1曲が60分の長時間でライブのその1セットが1タイトルでまったく異なるタイトルでクレジットされていることもよくあります。
各アルバムにIfeとは表記されていないので、何度も聴いていてもこの曲が入っていることに気づかなかった僕です。
ですのでそのようなかたが他にも多いと思いますので、ますますこのブログではそのへんのことも解説していかねばならないと気づきました。
僕はアガルタなんてけっこう聴いてますけどね・・・それでも気づかないのは、耳の悪さが露呈してしまってますが、これを機に皆さまの聴き方ガイド、お役に立てるようにますますがんばりたいと思います。
教えてくださったフォロワーさま、ありがとうございます!!
なるほど、数々のライブ盤のプロトタイプがこのアルバムに入っていたというわけですか・・・。
『イン・コンサート』が完成形だとすると、『ビッグ・ファン』でのスタジオ版では、手探りでいろいろ試している感じがするかな???
『イン・コンサート』では突き抜けた演奏が聴けると思います。
中山さんのいう『リハーサルの域を出るものではない』の解説を裏付ける聴き比べをしてみてください。
Go Ahead John を聴く・・・
時は1970年にまた遡ります。『ビッチズ・ブリュー』から半年以上経過した時期の録音でディストーションの効いたエレキ・ギターとマイルスのワウ・ペダルを駆使したブロウの聴ける1曲。

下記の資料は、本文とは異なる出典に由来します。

-- ==== Sys2Proof/Machine/Flags.lean ====
section
/-! DEFINITION. The only flags of the engine, the fields of STATUS (10_state.md R44, R47): the STATUS word and the
codes ECODE can take. -/

namespace Sys2Proof.Machine

/-- The value of ECODE for an error (60_exceptions.md R261). -/
def ErrorCode.code : ErrorCode → BitVec 4
  | .illegalCmd => 1
  | .bitRange => 2
  | .permRange => 3
  | .noSchedule => 4

/-- ECODE at a completion: 0 when there is no error (10_state.md R44, 60_exceptions.md R261). -/
def ecodeOf : Option ErrorCode → BitVec 4
  | none => 0
  | some e => e.code

/-- STATUS as the bus reads it: `[31:12]` 0, `[11:8]` ECODE, `[7:5]` 0, `[4]` OVR, `[3]` KSV, `[2]` ERR, `[1]` DONE,
`[0]` BUSY (10_state.md R44). -/
def State.statusWord (s : State) : Word :=
  0#20 ++ s.ecode ++ 0#3 ++ BitVec.ofBool s.ovr ++ BitVec.ofBool s.ksv ++ BitVec.ofBool s.err ++
    BitVec.ofBool s.done ++ BitVec.ofBool s.busy

end Sys2Proof.Machine
end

ジョン・マクラフリンをフューチャーしたこの曲はマイルスが作曲でタイトルにはジョンの名前も冠しているあたり、二人の関係が良好なのが想像できます。
ソプラノ・サックスもショーターではなくスティーブ・グロスマンがここでも登場。この翌日に後の名作『ジャック・ジョンソン』が録音されることになります。
・・・と聞くとつながりを感じますよね。これだけいろいろ聴こえてくるようですがクインテット編成です。
『ビッチズ・ブリュー』と比較すると大きな変化したサウンドです。
だいたい3つのセクションにわかれるこの曲。テオ・マセロのいたずらか?それともマイルスの強い指示なのか?ギターのソロの箇所ではやけにステレオを効かせた編集になっていて、これをよしとしたのはマイルスなのでしょう。
そこまでしなくても・・・というくらい左右に音を振りますが、ヘッドフォンで聴くと効果は絶大(過ぎる?)。後半聴かせるマイルスとスティーブのかけあいのブルース・スタイルもいいです。
Lonely Fire を聴く・・・
前曲とだいたい同時期の1970年録音。
デイヴ・ホランドがウッドからエレクトリック・ベースに持ち替えたのはここからと『マイルス・デイヴィス大事典』(小川隆夫さん著)に書かれています。むむー、全然わからんかったですw。
マイルス作曲。シタールとトランペットとサックスってけっこう相性いいなあ・・・とトランス状態で聴ける1曲です。
ソプラノ・サックスもマイルスの音と同様、抒情的で好きです。19分32秒あたりでチック・コリアが『ラ・フィエスタ』を弾いていると中山さんが『マイルスを聴け!』で言っています。ご確認ください。
Big Fun 全般をとおして・・・
中山さんはこのアルバムに対して辛口です。『マイルスを聴け!Version7』の本作レビューを『そこまで無理して聴くこともない』と結んでおられます。
たしかにそうなのかもしれませんけれど、けっこう好きで聴いていた『マイルス・デイヴィス・イン・コンサート』の『イーフェ』がここに原型があったのは僕にとってはけっこうな発見で嬉しくなりました。
ごちゃごちゃな4曲の録音時期に加えて、僕の持っているCDよりあとに出たものでは『+4』曲されているようなので、よけい混乱するのが嫌であえてここでは追及しないでおこうかと思います。
1曲1曲も長く、さらになにか発見を・・・と思ってしばらく聴き続けたらなんだかんだ1万字を超えております・・・w。
シタールや鈴の音が採用されているところだけでも考えれば、時系列に聴いてくるとこれはこれで、おもしろいアルバムだと思います。
マイルスに聴かなくていいアルバムはない!!でもブートも含めたらお金がもたん!!といつもの結論に至りますが、本作のように存在したことも忘れかけていたアルバムをしっかり聴きなおすことも楽しいですね。
今回も最後までお読みいただき、誠にありがとうございました。